When applying our method, BDD-HFL, on top of FedDC, we observe significant improvements in different scenarios of data heterogeneity and client numbers. Our method consistently outperforms other methods not utilizing BDD-HFL in terms of both convergence speed and model accuracy. This includes superior performance compared to FML added to FedDC. Even in heterogeneous setups, the convergence graphs clearly visualize the enhancements our method brings, demonstrating its effectiveness in improving both convergence speed and model accuracy.

5. Conclusions

In this work, we address the issue of insufficient local personalization caused by data heterogeneity by proposing Bidirectional Decoupled Distillation For Heterogeneous Federated Learning (BDD-HFL). BDD-HFL leverages the interaction between the local model and a private model through decoupled relative-entropy knowledge distillation, enabling a more flexible learning process. Extensive experiments on various categorized datasets demonstrate that our BDD-HFL approach outperforms other federated learning methods.

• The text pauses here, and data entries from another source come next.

-- ==== Sys2Proof/Config.lean ====
section
/-! DEFINITION. What the spec leaves open as free values: constants without a body, so no proof can rest on what
they are. -/

namespace Sys2Proof.Config

/-- How a plan override's present-marker is read (R65). -/
inductive MarkerReading where
  | absent | present | refused
  deriving DecidableEq, Repr, Inhabited

/-- How MEASURE reads a present-marker other than 0 and 1; the spec does not say (log 20). -/
opaque strayMarker : Byte → MarkerReading

/-- The byte READ_AXES sends for the edge line, `true` for active (R61 gives no codes; log 18). -/
opaque edgeLineCode : Bool → Byte

/-- The byte READ_AXES sends for the guard line, `true` for open (R61 gives no codes; log 18). -/
opaque guardLineCode : Bool → Byte

/-- The byte LIST_ORDERS sends for the door line, `true` for open (R157 gives no codes; log 18). -/
opaque doorLineCode : Bool → Byte

/-- The byte ISSUE_STATUS sends for the failure reason NO_RETRY_LEFT (R123 gives no code; log 18). -/
opaque noRetryLeftCode : Byte

end Sys2Proof.Config
end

Limitations. Our method integrates an additional private model into each client, and knowledge distillation approaches in FL typically assume that both the private and local models have access to the same local training data. This assumption increases the risk of information leakage and adds to the computational cost during the training phase. In contrast, Data-Free Knowledge Distillation (DFKD) transfers knowledge by generating synthetic data, thereby eliminating the need to access the original data. By further analyzing DFKD strategies, the above issues may be tackled, which is left as our future work. Furthermore, heterogeneous scenarios involve heterogeneous multi-task clients or heterogeneous client architectures. In the future, we will explore various federated learning scenarios to evaluate our proposed method.

Author Contributions

L.H. provided Methodology, Resources, Validation; W.S. provided writing, experiments and revision; M.Y. provided data curation, formal analysis, validation; X.L. provided visualization, writing and editing. All authors have read and agreed to the published version of the manuscript.

Funding

This work is supported by the National Natural Science Foundation of China (No. 62202015), the University Synergy Innovation Program of Anhui Province (GXXT-2022-052), R&D Program of Beijing Municipal Education Commission (KM202310011013).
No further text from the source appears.